In 1 Corinthians 7, Paul is talking about marriage, divorce and such, but listen to Paul on how to read Paul. “Now, about what you wrote… I’m saying this to give you permission; it’s not a command. ...I’m passing on the Lord’s command to those who are married… I’m telling everyone else (the Lord didn’t say this specifically)... Nevertheless, each person should live the kind of life that the Lord assigned… I don’t have a command from the Lord about… but I’ll give you my opinion as someone you can trust because of the Lord’s mercy. So I think this advice is good because… This is what I’m saying, brothers and sisters… I want you to be free from concerns. … But in my opinion, she will be happier if she stays the way she is. And I think that I have God’s Spirit too in this.” Paul tells us that at times he is offering his opinion. Other times he has direct teaching from Jesus. Literalism ignores such nuances.

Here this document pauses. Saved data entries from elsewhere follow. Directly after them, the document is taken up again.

theorem lineRestart_heading {k : Nat} (still : q.standstill = true) (haul : q.hc.haul ≠ .tripped)
    (stop : q.stop = some k) : (lineRestart q).hc.heading
      = if k = 0 then .up else if k + 1 = q.stations then .down else q.hc.heading := by
  obtain ⟨lgp, stu, -, -, -, -⟩ := restartBegun_blocks q
  obtain ⟨-, same, heading, -⟩ := restartBegun_hc q
  have quiet : (restartBegun q).standstill = true := by
    rw [State.standstill, stu]
    exact still
  have origin : (restartOrigin q).hc.heading = (restartHaul (restartBegun q)).hc.heading := rfl
  rw [(lineRestart_frame q).heading, origin, restartHaul_heading quiet (same ▸ haul) ((stop_congr lgp).trans stop),
    stations_congr (congrArg Lgp.line lgp), heading]

end

/-- Settles O45: the judgement of RESTART, and what `lineRestart` leaves of the blocks and of the fault table. -/
theorem restartEmptiesTheTrafficAndKeepsTheConfiguration :
    Obligations.RestartEmptiesTheTrafficAndKeepsTheConfiguration := by
  refine ⟨?request, fun s => rfl, fun q => ?_⟩
  case request =>
    rintro s q h rfl hp
    exact ⟨fun moves => refusedWith_of_own rfl rfl hp (if_neg moves),
      fun stands still => doneWith_of_own rfl rfl hp (if_pos ⟨stands, still⟩)⟩
  obtain ⟨mode, config, posts⟩ := lineRestart_mau q
  obtain ⟨line, markers⟩ := lineRestart_line q
  have gqu := lineRestart_gqu q
  have outer := lineRestart_outer q
  refine ⟨?queues, ?count, ?lanes, by rw [gqu], by rw [gqu], lineRestart_forced q, mode, config, posts,
    lineRestart_tt q, line, markers, outer_now outer, outer_holding outer, outer_replySlot outer,
    lineRestart_notices q, lineRestart_trip q, ?trips, fun still haul => ⟨lineRestart_parked q still haul,
      fun k => lineRestart_heading q still haul⟩, lineRestart_car, fun i => lineRestart_door, lineRestart_chan,
    fun n => lineRestart_lane, ?once, fun k => lineRestart_unread⟩
  case queues =>
    rw [gqu]
    intro x mem
    obtain ⟨y, -, rfl⟩ := List.mem_map.1 mem
    rfl
  case count =>
    rw [gqu, List.length_map]
  case lanes =>
    rw [gqu]
    intro l mem
    obtain ⟨y, -, rfl⟩ := List.mem_map.1 mem
    rfl
  case trips =>
    intro trips
    exact (lineRestart_tripped_iff q).2 (or_assoc.2 trips)
  case once =>
    intro k r code mem slot
    obtain ⟨unjudged, lane⟩ := readCodes_apart code
    exact lineRestart_slot_once mem unjudged lane slot

end Sys2Proof.Machine
end

section

namespace Sys2Proof.Machine

/-! ### The key table (10 R167, R172) -/

/-- The keys stand in the order of their ranks (10 R172). -/
theorem ranks_of_allKeys : allKeys.map FaultKey.rank = List.range 69 := by decide +kernel

theorem length_allKeys : allKeys.length = 69 := by
  have ranks := congrArg List.length ranks_of_allKeys
  rwa [List.length_map, List.length_range] at ranks

/-- Keys of different ranks are different, so no key stands twice (10 R167). -/
theorem nodup_allKeys : allKeys.Nodup :=
  List.Nodup.of_map FaultKey.rank (ranks_of_allKeys ▸ List.nodup_range)

/-- The number of keys of each class (10 R167). -/
theorem classes_of_allKeys :
    (allKeys.filter fun k => decide (k.code.cls = .emergency)).length = 13 ∧
    (allKeys.filter fun k => decide (k.code.cls = .service)).length = 14 ∧
    (allKeys.filter fun k => decide (k.code.cls = .block)).length = 25 ∧
    (allKeys.filter fun k => decide (k.code.cls = .report)).length = 17 := by
  decide +kernel

/-- The notice keys of 11.4 are 42, and none is listed twice. -/
theorem length_nodup_noticeKeys : noticeKeys.length = 42 ∧ noticeKeys.Nodup := by decide +kernel

/-- Settles O6: the tables as they are listed, the keys from their ranks and their classes. -/
theorem theFaultTableHasTheCodeTablesKeys : Obligations.TheFaultTableHasTheCodeTablesKeys := by
  obtain ⟨emergency, service, block, report⟩ := classes_of_allKeys
  obtain ⟨notices, once⟩ := length_nodup_noticeKeys
  exact ⟨length_allKeys, nodup_allKeys, emergency, service, block, report, ranks_of_allKeys, rfl, rfl, rfl, rfl, rfl,
    notices, once, rfl⟩

end Sys2Proof.Machine
end

section

namespace Sys2Proof.Machine

/-! ### The raise counts of the fault table (10 R168 to R174) -/

/-- A slot is ABSENT, or its record has a raise count from 1 to 255 (10 R168). -/
def SlotCounted (slot : Option FaultRec) : Prop := ∀ x, slot = some x → x.counted

/-- The fault table has 69 slots, each ABSENT or with a raise count from 1 to 255 (10 R167, R168). -/
def FaultTable.Sound (t : FaultTable) : Prop := t.slots.length = 69 ∧ ∀ slot ∈ t.slots, SlotCounted slot

/-- Whether a state meets O9 depends on its fault table alone. -/
theorem tableSound_iff (s : State) : s.tableSound ↔ s.ft.Sound := Iff.rfl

I wish as a teenager trying to make sense of the Bible someone would have shared Philippians 3:15 where Paul instructs the church “Let those of us then who are mature be of the same mind; and if you think differently about anything, this too God will reveal to you.” orPaul’s confident instruction in 2 Timothy 2:7 “Think over what I say, for the Lord will give you understanding in all things.” If Jesus has given the church the power to loose and bind then surely we have the power to interpret or weigh the verses and think about them. ( Matthew 16:19 and 18:18) Just think about that.

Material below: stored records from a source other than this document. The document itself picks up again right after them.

-- ==== Sys2Proof/Machine/Step.lean ====
section
/-! DEFINITION. One step: the command at the front of the queue (log 2), and the placing of a table word there. -/

namespace Sys2Proof.Machine

open Sys2Proof

/-- The command at the front of the queue runs on the state with the queue's rest; on an empty queue the part
idles (log 2). -/
def step (s : State) : Host.Outcome State Fault Refusal :=
  match s.pending with
  | [] => .next s
  | c :: rest => exec c { s with pending := rest }

/-- A state with the command that a word spells put at the front of its queue. The table gives no row any bits, so no
word spells a command and the state is unchanged (log 30). -/
def State.withFetchWord (s : State) (nbits w : Nat) : State :=
  match decodeTableWord nbits w with
  | some c => { s with pending := c :: s.pending }
  | none => s

end Sys2Proof.Machine
end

What theological tool might replace a wooden literalism or a personalized subjectivism? Let us weigh the scriptures. Let us give greater weight to the Ten Commandments than to laws about hybrid slacks. Perhaps, we might weigh everything in light of the teachings of Jesus? That is what the Apostle Paul did. I wonder if, up in heaven, the Apostle Paul grimaces every time someone uses one of his letters to set aside Jesus’ commands, such as setting aside Jesus’ Easter commissioning of women preachers for Paul’s insights on worship? .

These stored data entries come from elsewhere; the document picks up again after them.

/-! ### The watch table (R1 to R4) -/

/-- R1 to R4: a FREE watch is cleared; any other has a field of 1 to 32 bits inside its word, a word address that is a
multiple of 4, a non-empty filter, and an operand and a shadow of the field's width; an ARMED watch's truth is its
condition's, and the truth of a CHANGED watch is FALSE. -/
def Watch.lawful (x : Watch) : Prop :=
  match x.state with
  | .free => x = Watch.cleared
  | .syncing =>
    1 ≤ x.width ∧ x.lowBit + x.width ≤ 32 ∧ x.addr % 4 = 0 ∧ x.filter.isEmpty = false
      ∧ x.operand.toNat < 2 ^ x.width ∧ x.shadow.toNat < 2 ^ x.width
      ∧ (x.condition = .changed → x.truth = false)
  | .armed =>
    1 ≤ x.width ∧ x.lowBit + x.width ≤ 32 ∧ x.addr % 4 = 0 ∧ x.filter.isEmpty = false
      ∧ x.operand.toNat < 2 ^ x.width ∧ x.shadow.toNat < 2 ^ x.width
      ∧ x.truth = truthOf x.condition x.width x.shadow x.operand

/-- Every watch is lawful. -/
def WatchLaw (s : State) : Prop := ∀ w : Fin 64, (s.watch w).lawful

/-! ### The quest table (R30, R31, R79, R80) -/

/-- R30: a quest that is not VACANT covers 1 to 16 records of the pool; a running quest stands at one of its steps. -/
def StepsLaw (s : State) : Prop :=
  ∀ q : Fin 32,
    ((s.quest q).state ≠ .vacant →
      1 ≤ (s.quest q).stepCount ∧ (s.quest q).stepCount ≤ 16
        ∧ (s.quest q).firstStep + (s.quest q).stepCount ≤ 128)
    ∧ ((s.quest q).state.running = true → (s.quest q).current < (s.quest q).stepCount)

/-- R31: a timer names a quest as its binder exactly when the quest names the timer as its bound timer, and then the
quest is ACTIVE or HELD and its current step names the timer. -/
def BindingLaw (s : State) : Prop :=
  ∀ (t : Fin 8) (q : Fin 32),
    ((s.timer t).binder = some q ↔ (s.quest q).bound = some t)
    ∧ ((s.quest q).bound = some t →
        ((s.quest q).state = .active ∨ (s.quest q).state = .held) ∧ (s.currentStep q).timer = some t)

/-- R79: a quest names another as its child exactly when the other names it as its parent, and then the parent is
SUSPENDED and the child is running. -/
def LinkLaw (s : State) : Prop :=
  ∀ p c : Fin 32,
    ((s.quest p).child = some c ↔ (s.quest c).parent = some p)
    ∧ ((s.quest p).child = some c → (s.quest p).state = .suspended ∧ (s.quest c).state.running = true)

/-- R80: a quest with a parent has a depth one greater than its parent's, every depth is at most 3, and a running quest
without a parent has depth 0. -/
def DepthLaw (s : State) : Prop :=
  ∀ q : Fin 32,
    (s.quest q).depth ≤ 3
    ∧ (∀ p : Fin 32, (s.quest q).parent = some p → (s.quest q).depth = (s.quest p).depth + 1)
    ∧ ((s.quest q).parent = none → (s.quest q).state.running = true → (s.quest q).depth = 0)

Paul came to see the Scripture through the teachings of Jesus “I consider everything a loss in comparison with the superior value of knowing Christ Jesus my Lord. I have lost everything for him… In Christ I have a righteousness that is not my own and that does not come from the Law but rather from the faithfulness of Christ. The righteousness that I have comes from knowing Christ, the power of his resurrection, and the participation in his sufferings. … I have already reached the goal or already been perfected, but I pursue it, so that I may grab hold of Christ, who has grabbed hold of me. This one thing I do: I forget about the things behind me and reach out for the things ahead of me. The goal I pursue is the prize of God’s upward call in Christ Jesus. So all of us who are spiritually mature should think this way, and if anyone thinks differently, God will reveal it to him or her. ” (Philippians 3:8-16)

My dear friends in Christ, let us read the Bible through the eyes of Jesus. This is not such a new practice; it is as traditional as Red Letter editions. Let us resolve to replace our literalisms and our subjectivism with a Jesus shaped lens, thinking, weighing scriptures, open to the Spirit, grounded in community, and listening to our traditions. May Jesus become our standard of interpretation.

Thomas Merton, from “Opening the Bible” said, “The basic claim made by the Bible for the word of God is not so much that it is to be blindly accepted because of God’s authority, but that is recognized by its transforming and liberating power. The word of God is recognized in actual experience because it does something to anyone who actually “hears” it; it transforms their existence . . . There is an implicit contrast between the dry academic and official learning about religion and the living power of the word. Paul too contrasts the deadening study of the letter with the living giving power of the Spirit by which God manifest himself in the text . . . The message of God to us is not a matter of ink and paper but of the new life that has sprung up with the believers.” May Jesus transform us as we come to see even the scriptures through His eyes. Amen.